**Given entries:**
------------
def peerKey (peer fa : Nat) : Nat := 2 ^ 60 + peer * 2 ^ 42 + fa

/-- Bytes of a buffer of group n are stored at the place that a key names; the completion time. -/
def storeKey (s : State) (n key : Nat) (bs : List Byte) : State × Nat :=
  if 2 ^ 60 ≤ key then
    (laneSend s n 0 64 ((key - 2 ^ 60) / 2 ^ 42) (key % 2 ^ 42) 1 bs.length bs, 0)
  else if 2 ^ 58 ≤ key then
    match gridTeam s n ((key - 2 ^ 58) / 2 ^ 24) with
    | some t => stashWrite s (some n) t (key % 2 ^ 24) bs
    | none => (s, 0)
  else storeAt s (some n) key bs

/-- A buffered line of group n is written at its home; the latest completion time. -/
def sendLine (s : State) (n : Nat) (x : BufLine) : State × Nat :=
  (runsFrom x.bytes 128 0).foldl (fun r p =>
    let w := storeKey r.1 n (128 * x.line.toNat + p.1) p.2
    (w.1, max r.2 w.2)) (s, 0)

/-- The completion time of a write of a line reaches the operations of group n that wrote it. -/
def raiseLine (s : State) (n line c : Nat) : State :=
  s.upGroup n fun g => { g with ops := g.ops.map fun o => if o.lines.contains line then { o with ctime := max o.ctime c } else o }

/-- One line of the write-combining buffer goes to its home (R154); the core's L1 copy leaves. -/
def sendWcb (s : State) (n line : Nat) : State :=
  match tblGet s.groups n with
  | none => s
  | some g =>
    match g.wcb.find? fun x => x.line.toNat == line with
    | none => s
    | some x =>
      let s1 := s.putGroup n { g with wcb := g.wcb.filter fun y => y.line.toNat != line }
      let r := sendLine s1 n x
      let s2 := raiseLine r.1 n line r.2
      match (groupWho s n g).core with
      | some c => l1Drop s2 c line
      | none => s2

/-- The whole write-combining buffer goes to its homes. -/
def drainWcb (s : State) (n : Nat) : State :=
  match tblGet s.groups n with
  | none => s
  | some g => g.wcb.foldl (fun s x => sendWcb s n x.line.toNat) s

/-! ### Where a lane's access performs -/

/-- An acquire of this kind is performed at the home (R155). -/
def atHome (o : Op) : Bool := (acquires o.order && wideScope o.scope) || o.cache == 1

/-- The core's L1 line under the tag of va, whether or not its lease has expired. -/
def l1Held (s : State) (core asid va : Nat) : Option L1Line :=
  ((tblGet s.cores core).map (·.l1)).bind fun ls => ls.find? fun l => l.asid == asid && l.va == va / 128

/-- The launch of a group. -/
def gridNum (s : State) (g : Group) : Nat := ((teamOf s g).map (·.grid)).getD 0

/-- The constant-cache line that serves va for a group's launch: its bytes as filled, or freely as the line stands now: after a store to it
a read returns either (R159). -/
def constHit (s : State) (g : Group) (core asid va lane : Nat) : Option (Cells 8) :=
  (((tblGet s.cores core).map (·.constLines)).bind fun ls =>
    ls.find? fun x => x.grid == gridNum s g && x.asid == asid && x.va == va / 128).map fun x =>
      if Config.freeBool s.draws (readIdx 12 lane) then writeBytes [] 0 (peekBytes s (128 * x.pa) 128) else x.bytes

/-- The place of an access that needs no translation (R162, R381): a stash, an L1 hit, a store to a line that the L1 holds, a
constant-cache hit. -/
def freeSpot (s : State) (n : Nat) (g : Group) (o : Op) (lane : Nat) (a : Word64) : Option Spot :=
  match genericWindow a with
  | some (.stash none off) => some (.stash g.team off)
  | some (.stash (some r) off) =>
    some (match clusterTeam s g.team r with
      | some t => .stash t off
      | none => .gone)
  | some (.global va) =>
    let w := groupWho s n g
    let asid := asidOf s w.site w.ctx
    match o.kind, w.core with
    | some (.load ..), some c => if g.tx.isSome || atHome o then none else (l1Hit s c asid va).map .l1
    | some (.store _), some c =>
      ((l1Held s c asid va).filter (·.writable)).map fun x => .phys { attr := 0, target := .mem (128 * x.pa + va % 128), writable := true }
    | some (.const ..), some c => (constHit s g c asid va lane).map .const
    | _, _ => none
  | none => some .gone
------------
**Assignment:** Reading through the records above, report each line in which the string "access" is found.

**Result of this task:**
/-! ### Where a lane's access performs -/
/-- The place of an access that needs no translation (R162, R381): a stash, an L1 hit, a store to a line that the L1 holds, a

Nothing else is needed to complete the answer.